There's more on GitHub. Find the complete example and learn how to set up and run in the Amazon Code Examples Repository. 

class KeyEncrypt:
    def __init__(self, kms_client):
        self.kms_client = kms_client


    def decrypt(self, key_id, cipher_text):
        """
        Decrypts text previously encrypted with a key.

        :param key_id: The ARN or ID of the key used to decrypt the data.
        :param cipher_text: The encrypted text to decrypt.
        """
        answer = input("Ready to decrypt your ciphertext (y/n)? ")
        if answer.lower() == "y":
            try:
                text = self.kms_client.decrypt(
                    KeyId=key_id, CiphertextBlob=cipher_text
                )["Plaintext"]
            except ClientError as err:
                logger.error(
                    "Couldn't decrypt your ciphertext. Here's why: %s",
                    err.response["Error"]["Message"],
                )
            else:
                print(f"Your plaintext is {text.decode()}")
        else:
            print("Skipping decryption demo.")

  • For API details, see Decrypt in Amazon SDK for Python (Boto3) API Reference.

Ruby
SDK for Ruby
Note

There's more on GitHub. Find the complete example and learn how to set up and run in the Amazon Code Examples Repository. 

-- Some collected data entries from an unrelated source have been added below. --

/-- When the checks before an instruction's own work pass. -/
theorem passes_of {form : Strand → Form} {s : State} (hd : (me s).deferred = none)
    (hf : formFault (form (me s)) (me s) (isCourier s.cur) (ostlerMode s s.cur) = none) (hr : (me s).replyFault = none) : Passes form s := by
  simp [Passes, before, hd, hf, hr]

/-! ## Started and completed states -/

@[simp] theorem me_started (s : State) : me (started s) = { me s with status := .ready } := by simp [started]
/-- An update of the agent that changes nothing leaves the started state as it is. -/
@[simp] theorem started_id (s : State) : modMe (started s) id = started s := by
  simp [started, modMe_modMe]

@[simp] theorem started_cur (s : State) : (started s).cur = s.cur := by simp [started]
@[simp] theorem readX_status (t : Strand) (st : Status) (r : BitVec 5) : readX { t with status := st } r = readX t r := rfl
@[simp] theorem readV_status (t : Strand) (st : Status) (r : BitVec 5) : readV { t with status := st } r = readV t r := rfl
@[simp] theorem readM_status (t : Strand) (st : Status) (r : BitVec 3) : readM { t with status := st } r = readM t r := rfl
@[simp] theorem writeX_pc (t : Strand) (r : BitVec 5) (v : Word) : (writeX t r v).pc = t.pc := by
  unfold writeX
  split <;> rfl
@[simp] theorem writeX_status (t : Strand) (r : BitVec 5) (v : Word) : (writeX t r v).status = t.status := by
  unfold writeX
  split <;> rfl
@[simp] theorem writeV_pc (t : Strand) (r : BitVec 5) (v : Vec) : (writeV t r v).pc = t.pc := rfl
@[simp] theorem writeM_pc (t : Strand) (r : BitVec 3) (v : Word) : (writeM t r v).pc = t.pc := by
  unfold writeM
  split <;> rfl

/-- X[0] reads 0 whatever is written (00 R10, 11 R266). -/
@[simp] theorem readX_zero (t : Strand) : readX t 0 = 0 := rfl
theorem readX_writeX (t : Strand) (r : BitVec 5) (v : Word) : readX (writeX t r v) r = if r = 0 then 0 else v := by
  unfold readX writeX
  split <;> simp_all
theorem readX_writeX_ne (t : Strand) {r q : BitVec 5} (v : Word) (h : q ≠ r) : readX (writeX t r v) q = readX t q := by
  have hn : r.toNat ≠ q.toNat := fun e => h (BitVec.eq_of_toNat_eq e.symm)
  unfold readX writeX
  split
  · rfl
  · split
    · rfl
    · exact Vector.getElem_set_ne r.isLt q.isLt hn
/-- M[0] reads all ones whatever is written (11 R266). -/
@[simp] theorem readM_zero (t : Strand) : readM t 0 = BitVec.allOnes 64 := rfl

/-! ## What completing leaves alone -/

theorem idleCheck_cases (s : State) (k : Nat) : idleCheck s k = s ∨ idleCheck s k = later s [.park k] := by
  unfold idleCheck
  split
  · exact .inr rfl
  · exact .inl rfl

theorem getTile_gearCheck_pool (s : State) (k j : Nat) : (getTile (gearCheck s k) j).pool = (getTile s j).pool := by
  have hm : ∀ f : Tile → Tile, (∀ t, (f t).pool = t.pool) → ∀ u : State, (getTile (modTile u k f) j).pool = (getTile u j).pool := by
    intro f hf u
    by_cases hj : j = k
    · subst hj
      simp [hf]
    · rw [getTile_modTile_ne _ _ hj]
  unfold gearCheck
  simp only
  split
  · rcases idleCheck_cases (modTile s k (fun t => { t with doze := tileDozes s k })) k with h | h <;> rw [h]
    · exact hm (fun t => { t with doze := tileDozes s k }) (fun _ => rfl) s
    · exact hm (fun t => { t with doze := tileDozes s k }) (fun _ => rfl) s
  · unfold beginChange
    split
    · simp only [getTile_later_other, getTile_modCluster_other]
      exact (hm (fun t => { t with changing := some (wantedGear s k) }) (fun _ => rfl) _).trans
        (hm (fun t => { t with doze := tileDozes s k }) (fun _ => rfl) s)
    · simp only [getTile_later_other]
      exact (hm (fun t => { t with changing := some (wantedGear s k) }) (fun _ => rfl) _).trans
        (hm (fun t => { t with doze := tileDozes s k }) (fun _ => rfl) s)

require 'aws-sdk-kms' # v2: require 'aws-sdk'

# Decrypted blob

blob = '01020200785d68faeec386af1057904926253051eb2919d3c16078badf65b808b26dd057c101747cadf3593596e093d4ffbf22434a6d00000068306606092a864886f70d010706a0593057020100305206092a864886f70d010701301e060960864801650304012e3011040c9d629e573683972cdb7d94b30201108025b20b060591b02ca0deb0fbdfc2f86c8bfcb265947739851ad56f3adce91eba87c59691a9a1'
blob_packed = [blob].pack('H*')

client = Aws::KMS::Client.new(region: 'us-west-2')

resp = client.decrypt({
                        ciphertext_blob: blob_packed
                      })

puts 'Raw text: '
puts resp.plaintext

  • For API details, see Decrypt in Amazon SDK for Ruby API Reference.

Rust
SDK for Rust
Note

There's more on GitHub. Find the complete example and learn how to set up and run in the Amazon Code Examples Repository. 

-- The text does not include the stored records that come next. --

-- ==== Sys2Proof/Laws/PerInstr.lean ====
section
/-!
SUPPORT. Family RoundTrip: the decoder reads back what the encoder writes, one lemma for each constructor of `Instr`.
-/
set_option linter.unusedSimpArgs false

namespace Sys2Proof.Laws

/-! ## Fields of a word put together from its parts -/

theorem field_above {n m : Nat} (x : BitVec n) (y : BitVec m) (lo len : Nat) (h : m ≤ lo) :
    BitVec.extractLsb' lo len (x ++ y) = x.extractLsb' (lo - m) len := by
  ext i hi
  have : ¬ (lo + i < m) := by omega
  simp [BitVec.getLsbD_append, this]
  congr 1
  omega

theorem field_below {n m : Nat} (x : BitVec n) (y : BitVec m) (lo len : Nat) (h : lo + len ≤ m) :
    BitVec.extractLsb' lo len (x ++ y) = y.extractLsb' lo len := by
  ext i hi
  have : lo + i < m := by omega
  simp [BitVec.getLsbD_append, this]

theorem field_whole {n : Nat} (x : BitVec n) : x.extractLsb' 0 n = x := by
  ext i hi
  simp

/-- A field is a value exactly when its lower `k` bits and the `r` bits above them are. -/
theorem field_split {n : Nat} (w : BitVec n) (lo len k up r : Nat) (c : BitVec len) (h : k + r = len) (hu : up = lo + k) :
    w.extractLsb' lo len = c ↔ w.extractLsb' lo k = c.extractLsb' 0 k ∧ w.extractLsb' up r = c.extractLsb' k r := by
  subst hu
  constructor
  · rintro rfl
    refine ⟨?_, ?_⟩
    · ext i hi
      have : i < len := by omega
      simp [this]
    · ext i hi
      have : k + i < len := by omega
      simp [this, Nat.add_assoc]
  · rintro ⟨h1, h2⟩
    ext i hi
    by_cases hk : i < k
    · have := congrArg (fun v : BitVec k => v.getLsbD i) h1
      simpa [hk, hi] using this
    · have := congrArg (fun v : BitVec r => v.getLsbD (i - k)) h2
      have e : lo + k + (i - k) = lo + i := by omega
      have e2 : k + (i - k) = i := by omega
      have e3 : i - k < r := by omega
      simpa [e, e2, e3, hi] using this

/-! ## The family -/

/-- What the decoder makes of an instruction's own word; a step of the device has none. -/
def RoundTrip.Statement (i : Instr) : Prop :=
  match encode i with
  | none => True
  | some w => decodeWord w = .ok i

async fn decrypt_key(client: &Client, key: &str, filename: &str) -> Result<(), Error> {
    // Open input text file and get contents as a string
    // input is a base-64 encoded string, so decode it:
    let data = fs::read_to_string(filename)
        .map(|input| {
            base64::decode(input).expect("Input file does not contain valid base 64 characters.")
        })
        .map(Blob::new);

    let resp = client
        .decrypt()
        .key_id(key)
        .ciphertext_blob(data.unwrap())
        .send()
        .await?;

    let inner = resp.plaintext.unwrap();
    let bytes = inner.as_ref();

    let s = String::from_utf8(bytes.to_vec()).expect("Could not convert to UTF-8");

    println!();
    println!("Decoded string:");
    println!("{}", s);

    Ok(())
}

  • For API details, see Decrypt in Amazon SDK for Rust API reference.

For a complete list of Amazon SDK developer guides and code examples, see Using Amazon KMS with an Amazon SDK. This topic also includes information about getting started and details about previous SDK versions.